Biosynthesis Pathways of Thymidine Hypermodifications
Yan-Jiun Lee 1*, Nan Dai 1, Stephanie I. Muller 1, Chudi Guan 1, Mackenzie J. Parker 1, Morgan E. Fraser 1, Shannon E. Walsh 1, Janani Sridar 1, Andrew Mulholland 1, Krutika Nayak 1, Zhiyi Sun 1, Yu-Cheng Lin 1, Donald G. Comb 1, Katherine Marks 1, Reyaz Gonzalez 2, Daniel P. Dowling 2, Vahe Bandarian 3, Lana Saleh 1, Ivan R. Correa, Jr 1, Peter R. Weigele 1
- Research Department, New England Biolabs, Inc.

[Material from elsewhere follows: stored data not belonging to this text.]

-- ==== Sys2Proof/Certificates/Slice0/Obligations.lean ====
section
/-! DEFINITION. The statements for the provers. Each says what commands do on a state and operands that meet its
hypotheses, that the command answers a next state, and what it leaves unchanged (`Only` names the fields of State that
may change; what may change within them is said beside it). -/

section

open Sys2Proof Sys2Proof.Machine

/-- R43: a piece that is not the last of its object: staged, with OK. `Load.part` and the tier of pieces before it are
its own. -/
def PieceStaged (cmd : Nat → HostRead → Instr) (kind : Nat) : Prop :=
  ∀ (s : State) (p : Nat) (d : Taken) (b : List Byte) (l : Load),
    nextPiece s p kind = some d → isReady s = true → regOpen s p 4 (lLen d.bytes) = true → (part s p).cqWait = [] →
    loadOk d.bytes = true → afterLast s p d = false → dOp d.bytes = kind → lLast d.bytes = false →
    (loadOf s kind (lId d.bytes)).getD ⟨kind, lId d.bytes, p, lTier d.bytes, 0, [], []⟩ = l →
    (kind = 9 ∨ resident s kind (lId d.bytes) = none) → (kind = 9 → (s.ps.batches.any fun x => x.id == lId d.bytes && x.part != p) = false) →
    l.part = p → l.tier = lTier d.bytes → l.kind = kind → l.id = lId d.bytes → l.pieces < 65536 →
    b.length = lLen d.bytes →
    (let l' := { l with pieces := l.pieces + 1, cover := addCover (lOff d.bytes) (lOff d.bytes + lLen d.bytes) l.cover,
                        bytes := l.bytes.write (lOff d.bytes) b }
     (if kind = 9 then batchSpace (charge (dropTaken s p d) p 4 (lLen d.bytes)) l'
      else tierSpace (charge (dropTaken s p d) p 4 (lLen d.bytes)) l') = none →
     ∃ u, exec (cmd p (some b)) s = .next u ∧ Completed (charge s p 4 (lLen d.bytes)) u p d 0 .ok ∧
       u.obj = { s.obj with loads := (s.obj.loads.filter fun x => !(x.kind == kind && x.id == lId d.bytes)) ++ [l'] } ∧
       Only [.host, .parts, .obj] s u)

/-- R43, R173: the LAST piece of an object whose pieces cover it and whose image passes every check, with a place for its
image (and for the table-build set of a codebook): the object is resident, with OK, its image stands at its place, and
its load is over. -/
def LastPieceResident (cmd : Nat → HostRead → Instr) (kind : Nat) (check : State → Nat → Nat → List Byte → Checked) : Prop :=
  ∀ (s : State) (p : Nat) (d : Taken) (b : List Byte) (l : Load),
    nextPiece s p kind = some d → isReady s = true → regOpen s p 4 (lLen d.bytes) = true → (part s p).cqWait = [] →
    loadOk d.bytes = true → afterLast s p d = false → dOp d.bytes = kind → lLast d.bytes = true →
    (loadOf s kind (lId d.bytes)).getD ⟨kind, lId d.bytes, p, lTier d.bytes, 0, [], []⟩ = l →
    resident s kind (lId d.bytes) = none →
    l.part = p → l.tier = lTier d.bytes → l.kind = kind → l.id = lId d.bytes → l.pieces < 65536 →
    b.length = lLen d.bytes →
    (∀ q ∈ allParts, ((part s q).taken.filter fun x => !(q == p && x.sq == d.sq && x.count == d.count)).any
      (pieceOf kind (lId d.bytes)) = false) →
    (let l' := { l with pieces := l.pieces + 1, cover := addCover (lOff d.bytes) (lOff d.bytes + lLen d.bytes) l.cover,
                        bytes := l.bytes.write (lOff d.bytes) b }
     let size := lOff d.bytes + lLen d.bytes
     let s0 := dropLoad (charge (dropTaken s p d) p 4 (lLen d.bytes)) kind (lId d.bytes)
     let c := check s0 (lId d.bytes) (lTier d.bytes) (l'.bytes.image 0 size)
     let n := size + besideBytes c.body
     let uid := s.obj.nextUid + 1
     ∀ (a : Nat) (s1 s2 : State) (ctx : Option (Nat × ContextObj)),
     tierSpace (charge (dropTaken s p d) p 4 (lLen d.bytes)) l' = none → coverOk l' size = true →
     c.v.crc = true → c.tierOk = true → c.v.status = none →
     tierUsed s0 l.tier + size + besideBytes c.body ≤ tierRoom s0 l.tier →
     (∀ x ∈ c.ctx, ctxResident s0 x.1 = false) →
     freePlace s0 l.tier n = some a → placeImage s0 l' size c = some s1 → placeBuildSet s1 c = some (s2, ctx) →
     ∃ u, exec (cmd p (some b)) s = .next u ∧ Completed (charge s p 4 (lLen d.bytes)) u p d 0 .ok ∧
       resident u kind (lId d.bytes) = some ⟨kind, lId d.bytes, lTier d.bytes, n, uid, false, false, c.body⟩ ∧
       ⟨.image uid, a, n⟩ ∈ u.obj.places ∧ u.obj.nextUid = uid ∧
       (buildOf s1 c = none → u.mem = s.mem.write a (l'.bytes.image 0 size) ∧ ctx = c.ctx) ∧
       (∀ h cb, buildOf s1 c = some (h, cb) → ∃ a2, freePlace s1 0 (buildSetBytes h) = some a2 ∧
         ⟨.buildSet uid, a2, buildSetBytes h⟩ ∈ u.obj.places ∧
         u.mem = (s.mem.write a (l'.bytes.image 0 size)).write a2 (setImage h cb)) ∧
       loadOf u kind (lId d.bytes) = none ∧ u.obj.profiles = s.obj.profiles ∧ u.obj.staged = s.obj.staged ∧
       (∀ o ∈ s.obj.objs, o ∈ u.obj.objs) ∧
       (∀ x, ctx = some x →
         resident u 10 x.1 = some ⟨10, x.1, 0, 0, uid, false, false, .context x.2⟩) ∧
       Only [.host, .parts, .obj, .feat, .mem, .tiers] s u)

- Chemistry Department, University of Massachusetts Boston
- Department of Chemistry, University of Utah
The DNAs of bacterial viruses are known to contain diverse, chemically complex modifications to thymidine to protect the viral DNA from the endonuclease-based defenses of the bacterial hosts, but their biosynthetic processes are enigmatic. Up to half of thymidines in the Pseudomonas phage M6, the Salmonella phage ViI, and others, contain exotic chemical moieties synthesized via the post-replicative modification of 5-hydroxymethyluridine (5-hmdU) on the genomic DNA. The gene candidates involved in the biosynthesis process were predicted through comparative genomic analysis of the thymidine hypermodified phages. We have determined that these thymidine hypermodifications are derived from free amino acids enzymatically installed on 5-hmdU. Various enzyme classes, such as radical SAM isomerases, PLP-dependent decarboxylases, flavin-dependent lyases, and acetyltransferases, further sculpt these appended amino acids. The combinatorial permutations of thymidine hypermodification genes found in viral metagenomes from geographically widespread sources suggest an untapped reservoir of chemical diversity in DNA hypermodifications.